■ **Requirement**
Say the number of lines in the records below that hold the word "toNat", and only that number.

━━━━━━━━━━━━━━━━━━━━

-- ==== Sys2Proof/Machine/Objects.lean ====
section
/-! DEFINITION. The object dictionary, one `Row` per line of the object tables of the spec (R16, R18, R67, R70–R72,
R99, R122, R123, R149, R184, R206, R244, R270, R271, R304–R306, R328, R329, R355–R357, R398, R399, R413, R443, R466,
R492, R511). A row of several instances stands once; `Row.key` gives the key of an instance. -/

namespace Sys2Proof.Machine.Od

━━━━━━━━━━━━━━━━━━━━

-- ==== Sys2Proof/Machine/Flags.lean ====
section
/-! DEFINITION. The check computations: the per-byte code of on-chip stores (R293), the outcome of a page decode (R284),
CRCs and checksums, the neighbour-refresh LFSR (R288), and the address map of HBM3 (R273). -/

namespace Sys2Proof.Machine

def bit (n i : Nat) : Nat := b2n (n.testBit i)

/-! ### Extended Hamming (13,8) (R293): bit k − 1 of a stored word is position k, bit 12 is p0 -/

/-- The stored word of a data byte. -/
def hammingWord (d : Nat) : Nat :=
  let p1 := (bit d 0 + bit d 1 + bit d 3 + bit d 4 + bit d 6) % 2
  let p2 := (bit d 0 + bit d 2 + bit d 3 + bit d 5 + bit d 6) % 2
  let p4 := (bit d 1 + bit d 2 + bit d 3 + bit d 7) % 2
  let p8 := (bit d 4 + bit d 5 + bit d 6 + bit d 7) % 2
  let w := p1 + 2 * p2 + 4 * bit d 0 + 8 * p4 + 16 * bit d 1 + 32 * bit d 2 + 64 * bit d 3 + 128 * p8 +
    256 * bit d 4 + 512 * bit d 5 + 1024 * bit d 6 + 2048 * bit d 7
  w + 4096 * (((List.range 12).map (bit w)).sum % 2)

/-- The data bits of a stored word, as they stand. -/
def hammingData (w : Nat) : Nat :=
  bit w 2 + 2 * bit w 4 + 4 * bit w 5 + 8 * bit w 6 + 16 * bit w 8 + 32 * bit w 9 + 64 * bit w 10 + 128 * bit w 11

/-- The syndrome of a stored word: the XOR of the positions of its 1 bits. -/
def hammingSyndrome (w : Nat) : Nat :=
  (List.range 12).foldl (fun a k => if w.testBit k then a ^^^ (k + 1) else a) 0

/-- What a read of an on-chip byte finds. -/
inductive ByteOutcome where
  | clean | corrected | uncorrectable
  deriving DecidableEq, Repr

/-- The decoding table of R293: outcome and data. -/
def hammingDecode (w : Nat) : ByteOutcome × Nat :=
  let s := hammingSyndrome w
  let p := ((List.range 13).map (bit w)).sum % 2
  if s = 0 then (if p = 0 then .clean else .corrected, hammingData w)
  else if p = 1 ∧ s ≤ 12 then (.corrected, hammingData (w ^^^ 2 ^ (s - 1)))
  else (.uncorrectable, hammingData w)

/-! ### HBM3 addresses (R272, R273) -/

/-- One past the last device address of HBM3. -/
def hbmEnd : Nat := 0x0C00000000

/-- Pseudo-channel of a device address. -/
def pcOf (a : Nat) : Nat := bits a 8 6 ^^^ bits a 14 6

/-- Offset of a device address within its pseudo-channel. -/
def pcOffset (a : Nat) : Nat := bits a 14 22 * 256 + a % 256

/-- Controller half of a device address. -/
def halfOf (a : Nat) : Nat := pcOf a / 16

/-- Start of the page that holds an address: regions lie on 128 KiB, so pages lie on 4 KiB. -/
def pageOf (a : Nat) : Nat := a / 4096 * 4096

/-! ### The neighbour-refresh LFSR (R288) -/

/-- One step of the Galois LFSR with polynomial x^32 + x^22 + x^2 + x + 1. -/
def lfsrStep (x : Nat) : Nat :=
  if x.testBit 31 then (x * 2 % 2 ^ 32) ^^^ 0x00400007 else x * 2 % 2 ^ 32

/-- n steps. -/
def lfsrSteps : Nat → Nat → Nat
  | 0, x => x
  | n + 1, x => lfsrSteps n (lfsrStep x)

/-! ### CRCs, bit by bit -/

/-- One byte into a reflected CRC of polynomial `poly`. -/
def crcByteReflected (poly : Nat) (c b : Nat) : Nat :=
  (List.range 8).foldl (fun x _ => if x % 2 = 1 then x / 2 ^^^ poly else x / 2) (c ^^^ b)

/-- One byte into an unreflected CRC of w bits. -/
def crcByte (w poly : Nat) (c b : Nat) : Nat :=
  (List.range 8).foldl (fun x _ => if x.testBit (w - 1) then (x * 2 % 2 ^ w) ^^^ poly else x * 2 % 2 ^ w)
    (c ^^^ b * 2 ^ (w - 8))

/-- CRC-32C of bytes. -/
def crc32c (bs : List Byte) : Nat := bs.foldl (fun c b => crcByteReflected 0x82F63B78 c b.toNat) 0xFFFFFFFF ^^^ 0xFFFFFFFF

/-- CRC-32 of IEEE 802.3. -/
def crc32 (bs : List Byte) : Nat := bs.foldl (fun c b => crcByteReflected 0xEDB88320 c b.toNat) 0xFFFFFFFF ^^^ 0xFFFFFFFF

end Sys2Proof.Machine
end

━━━━━━━━━━━━━━━━━━━━

■ **Answer box**
2